RECORD SET:

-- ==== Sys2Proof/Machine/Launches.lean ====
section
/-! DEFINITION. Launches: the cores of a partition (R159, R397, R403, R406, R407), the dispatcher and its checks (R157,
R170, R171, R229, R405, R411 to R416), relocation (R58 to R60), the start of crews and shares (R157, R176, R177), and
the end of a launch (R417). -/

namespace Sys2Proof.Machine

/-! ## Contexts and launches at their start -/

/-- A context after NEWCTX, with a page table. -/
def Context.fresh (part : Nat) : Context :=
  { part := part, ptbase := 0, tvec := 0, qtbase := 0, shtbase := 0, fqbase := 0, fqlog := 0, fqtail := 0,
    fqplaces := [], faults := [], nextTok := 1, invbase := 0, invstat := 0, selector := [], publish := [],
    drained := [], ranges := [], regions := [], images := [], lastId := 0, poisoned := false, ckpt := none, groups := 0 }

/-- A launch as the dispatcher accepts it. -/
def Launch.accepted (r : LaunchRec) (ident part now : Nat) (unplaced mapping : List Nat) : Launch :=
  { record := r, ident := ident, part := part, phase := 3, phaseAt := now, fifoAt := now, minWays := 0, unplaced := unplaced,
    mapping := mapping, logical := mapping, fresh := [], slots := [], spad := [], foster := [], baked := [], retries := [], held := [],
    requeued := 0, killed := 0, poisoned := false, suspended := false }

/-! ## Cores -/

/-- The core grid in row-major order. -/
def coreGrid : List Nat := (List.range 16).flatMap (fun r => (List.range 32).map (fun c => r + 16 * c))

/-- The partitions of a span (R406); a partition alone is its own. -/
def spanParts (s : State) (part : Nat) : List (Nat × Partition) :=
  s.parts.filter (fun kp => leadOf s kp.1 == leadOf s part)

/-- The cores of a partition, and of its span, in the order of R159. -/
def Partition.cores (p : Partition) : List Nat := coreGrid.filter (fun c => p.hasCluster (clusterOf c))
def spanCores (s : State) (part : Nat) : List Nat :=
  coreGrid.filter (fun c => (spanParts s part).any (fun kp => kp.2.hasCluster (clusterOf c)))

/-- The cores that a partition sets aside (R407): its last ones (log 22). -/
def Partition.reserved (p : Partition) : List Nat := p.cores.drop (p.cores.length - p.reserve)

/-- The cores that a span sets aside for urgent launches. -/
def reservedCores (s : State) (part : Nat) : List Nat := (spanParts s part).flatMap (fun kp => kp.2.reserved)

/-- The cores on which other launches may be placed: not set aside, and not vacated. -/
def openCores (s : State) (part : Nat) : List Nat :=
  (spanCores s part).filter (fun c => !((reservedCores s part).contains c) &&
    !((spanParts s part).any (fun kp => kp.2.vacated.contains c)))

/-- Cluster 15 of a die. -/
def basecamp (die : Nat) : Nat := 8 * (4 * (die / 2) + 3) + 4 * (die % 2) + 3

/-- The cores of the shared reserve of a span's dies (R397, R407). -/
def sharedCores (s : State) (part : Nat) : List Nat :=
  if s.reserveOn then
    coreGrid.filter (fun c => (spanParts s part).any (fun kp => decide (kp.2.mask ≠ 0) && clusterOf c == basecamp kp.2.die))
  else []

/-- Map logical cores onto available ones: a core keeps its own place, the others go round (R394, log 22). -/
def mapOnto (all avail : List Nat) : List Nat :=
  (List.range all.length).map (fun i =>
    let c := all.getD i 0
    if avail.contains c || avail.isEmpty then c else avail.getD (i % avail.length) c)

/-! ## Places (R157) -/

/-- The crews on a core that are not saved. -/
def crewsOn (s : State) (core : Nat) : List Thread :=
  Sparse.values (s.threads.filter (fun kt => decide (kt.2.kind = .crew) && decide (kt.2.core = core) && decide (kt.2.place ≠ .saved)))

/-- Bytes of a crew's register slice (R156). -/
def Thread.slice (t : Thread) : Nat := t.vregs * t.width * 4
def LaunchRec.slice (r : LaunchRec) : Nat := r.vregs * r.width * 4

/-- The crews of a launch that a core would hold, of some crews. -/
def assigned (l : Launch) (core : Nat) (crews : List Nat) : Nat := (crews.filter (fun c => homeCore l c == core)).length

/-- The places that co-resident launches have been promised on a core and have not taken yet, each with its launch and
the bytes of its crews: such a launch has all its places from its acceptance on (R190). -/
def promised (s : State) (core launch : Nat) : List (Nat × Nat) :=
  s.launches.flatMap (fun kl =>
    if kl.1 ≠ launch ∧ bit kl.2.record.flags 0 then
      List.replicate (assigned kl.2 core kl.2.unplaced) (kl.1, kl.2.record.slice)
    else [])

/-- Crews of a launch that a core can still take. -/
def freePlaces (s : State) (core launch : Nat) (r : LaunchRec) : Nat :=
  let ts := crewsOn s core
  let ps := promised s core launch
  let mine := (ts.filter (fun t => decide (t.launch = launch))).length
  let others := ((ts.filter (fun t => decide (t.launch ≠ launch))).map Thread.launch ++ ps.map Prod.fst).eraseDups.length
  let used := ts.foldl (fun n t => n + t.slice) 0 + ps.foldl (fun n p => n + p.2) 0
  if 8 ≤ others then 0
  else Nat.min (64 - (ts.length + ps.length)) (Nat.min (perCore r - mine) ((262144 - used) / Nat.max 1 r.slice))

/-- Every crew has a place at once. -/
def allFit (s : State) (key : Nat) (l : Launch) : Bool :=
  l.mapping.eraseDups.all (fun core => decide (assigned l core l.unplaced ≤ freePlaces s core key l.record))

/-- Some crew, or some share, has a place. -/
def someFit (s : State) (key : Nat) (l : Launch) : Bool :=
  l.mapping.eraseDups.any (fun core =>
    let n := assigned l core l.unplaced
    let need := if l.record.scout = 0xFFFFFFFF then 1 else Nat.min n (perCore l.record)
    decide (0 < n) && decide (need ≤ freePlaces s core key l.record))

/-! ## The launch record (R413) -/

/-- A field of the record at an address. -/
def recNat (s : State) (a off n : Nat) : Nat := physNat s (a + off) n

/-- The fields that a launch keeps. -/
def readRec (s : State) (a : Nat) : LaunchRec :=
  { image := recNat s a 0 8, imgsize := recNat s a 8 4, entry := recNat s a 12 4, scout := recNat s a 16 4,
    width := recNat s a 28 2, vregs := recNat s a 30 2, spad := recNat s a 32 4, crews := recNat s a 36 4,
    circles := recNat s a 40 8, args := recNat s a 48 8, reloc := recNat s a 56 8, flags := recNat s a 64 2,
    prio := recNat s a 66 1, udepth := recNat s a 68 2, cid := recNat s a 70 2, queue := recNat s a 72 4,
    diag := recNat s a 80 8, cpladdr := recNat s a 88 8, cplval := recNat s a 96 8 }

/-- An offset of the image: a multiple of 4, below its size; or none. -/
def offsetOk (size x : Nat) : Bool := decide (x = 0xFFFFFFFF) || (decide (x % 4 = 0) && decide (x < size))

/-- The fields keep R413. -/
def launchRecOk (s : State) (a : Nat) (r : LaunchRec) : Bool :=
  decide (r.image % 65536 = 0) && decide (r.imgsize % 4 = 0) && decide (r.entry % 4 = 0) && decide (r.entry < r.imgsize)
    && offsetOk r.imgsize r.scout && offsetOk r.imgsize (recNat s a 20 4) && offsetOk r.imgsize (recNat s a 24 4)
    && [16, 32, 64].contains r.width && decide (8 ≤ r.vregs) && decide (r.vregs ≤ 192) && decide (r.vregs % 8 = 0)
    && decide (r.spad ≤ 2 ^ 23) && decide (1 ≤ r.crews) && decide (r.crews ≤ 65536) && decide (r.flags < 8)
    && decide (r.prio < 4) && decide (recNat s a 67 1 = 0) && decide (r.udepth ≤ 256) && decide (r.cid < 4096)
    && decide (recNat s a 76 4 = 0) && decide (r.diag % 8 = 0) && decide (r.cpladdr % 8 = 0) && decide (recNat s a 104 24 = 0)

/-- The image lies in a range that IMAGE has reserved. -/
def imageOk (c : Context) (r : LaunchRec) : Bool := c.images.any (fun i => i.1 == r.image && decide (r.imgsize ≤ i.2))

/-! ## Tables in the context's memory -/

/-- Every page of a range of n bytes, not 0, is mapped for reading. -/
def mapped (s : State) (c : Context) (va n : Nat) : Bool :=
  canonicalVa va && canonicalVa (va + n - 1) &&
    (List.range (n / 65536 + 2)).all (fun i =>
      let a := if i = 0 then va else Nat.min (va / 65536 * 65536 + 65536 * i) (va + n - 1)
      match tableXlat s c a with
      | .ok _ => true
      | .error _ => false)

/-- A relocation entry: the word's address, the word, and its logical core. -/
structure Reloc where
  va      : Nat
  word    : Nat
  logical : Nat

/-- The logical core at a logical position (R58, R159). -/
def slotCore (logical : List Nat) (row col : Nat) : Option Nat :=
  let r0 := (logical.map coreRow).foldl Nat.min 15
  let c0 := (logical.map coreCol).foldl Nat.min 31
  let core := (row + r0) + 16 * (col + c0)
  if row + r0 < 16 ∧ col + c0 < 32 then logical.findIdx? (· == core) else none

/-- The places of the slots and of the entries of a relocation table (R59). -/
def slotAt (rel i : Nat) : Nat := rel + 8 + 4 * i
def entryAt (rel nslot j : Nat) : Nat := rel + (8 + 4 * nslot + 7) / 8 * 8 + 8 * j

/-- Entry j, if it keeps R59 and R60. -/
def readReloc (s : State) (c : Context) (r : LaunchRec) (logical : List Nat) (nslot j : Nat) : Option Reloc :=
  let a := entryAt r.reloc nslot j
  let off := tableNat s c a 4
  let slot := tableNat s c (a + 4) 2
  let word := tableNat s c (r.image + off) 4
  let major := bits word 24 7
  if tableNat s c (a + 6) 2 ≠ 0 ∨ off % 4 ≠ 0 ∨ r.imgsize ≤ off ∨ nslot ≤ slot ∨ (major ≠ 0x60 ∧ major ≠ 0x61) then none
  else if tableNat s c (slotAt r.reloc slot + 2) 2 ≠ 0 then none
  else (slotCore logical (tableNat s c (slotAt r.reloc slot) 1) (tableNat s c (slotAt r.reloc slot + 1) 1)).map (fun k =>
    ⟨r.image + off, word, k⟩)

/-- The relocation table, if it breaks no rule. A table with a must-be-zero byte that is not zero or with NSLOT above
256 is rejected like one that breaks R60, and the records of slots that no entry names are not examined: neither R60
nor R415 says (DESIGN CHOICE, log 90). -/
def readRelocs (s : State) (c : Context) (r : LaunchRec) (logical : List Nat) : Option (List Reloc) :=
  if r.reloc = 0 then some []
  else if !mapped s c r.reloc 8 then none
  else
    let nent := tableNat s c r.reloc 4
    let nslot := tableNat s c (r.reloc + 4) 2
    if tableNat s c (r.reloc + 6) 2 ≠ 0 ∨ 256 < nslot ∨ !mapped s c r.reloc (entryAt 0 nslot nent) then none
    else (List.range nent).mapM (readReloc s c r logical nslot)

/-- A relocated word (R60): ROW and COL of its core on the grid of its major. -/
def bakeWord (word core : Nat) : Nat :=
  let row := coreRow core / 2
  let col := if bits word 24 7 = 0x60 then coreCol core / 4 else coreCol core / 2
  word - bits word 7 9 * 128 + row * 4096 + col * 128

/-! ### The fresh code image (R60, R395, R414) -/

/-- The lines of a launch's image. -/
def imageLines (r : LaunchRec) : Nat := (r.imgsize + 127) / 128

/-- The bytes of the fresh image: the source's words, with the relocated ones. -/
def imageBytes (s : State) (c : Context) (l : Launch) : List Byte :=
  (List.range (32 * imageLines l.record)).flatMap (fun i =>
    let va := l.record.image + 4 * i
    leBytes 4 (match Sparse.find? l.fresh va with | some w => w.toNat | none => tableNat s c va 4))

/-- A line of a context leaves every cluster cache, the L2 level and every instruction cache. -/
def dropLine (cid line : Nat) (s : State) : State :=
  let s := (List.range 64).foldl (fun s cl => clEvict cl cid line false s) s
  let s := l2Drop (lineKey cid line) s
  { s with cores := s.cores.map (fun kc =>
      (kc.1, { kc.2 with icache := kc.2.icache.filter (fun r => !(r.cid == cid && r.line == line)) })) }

INSTRUCTIONS FOR THE TASK:
Write out, from the lines above, only those from the line with "at once. -/" to the line with "launch keeps. -/", exactly as given, including the first and the last.

COMPLETED TASK:
/-- Every crew has a place at once. -/
def allFit (s : State) (key : Nat) (l : Launch) : Bool :=
  l.mapping.eraseDups.all (fun core => decide (assigned l core l.unplaced ≤ freePlaces s core key l.record))

/-- Some crew, or some share, has a place. -/
def someFit (s : State) (key : Nat) (l : Launch) : Bool :=
  l.mapping.eraseDups.any (fun core =>
    let n := assigned l core l.unplaced
    let need := if l.record.scout = 0xFFFFFFFF then 1 else Nat.min n (perCore l.record)
    decide (0 < n) && decide (need ≤ freePlaces s core key l.record))

/-! ## The launch record (R413) -/

/-- A field of the record at an address. -/
def recNat (s : State) (a off n : Nat) : Nat := physNat s (a + off) n

/-- The fields that a launch keeps. -/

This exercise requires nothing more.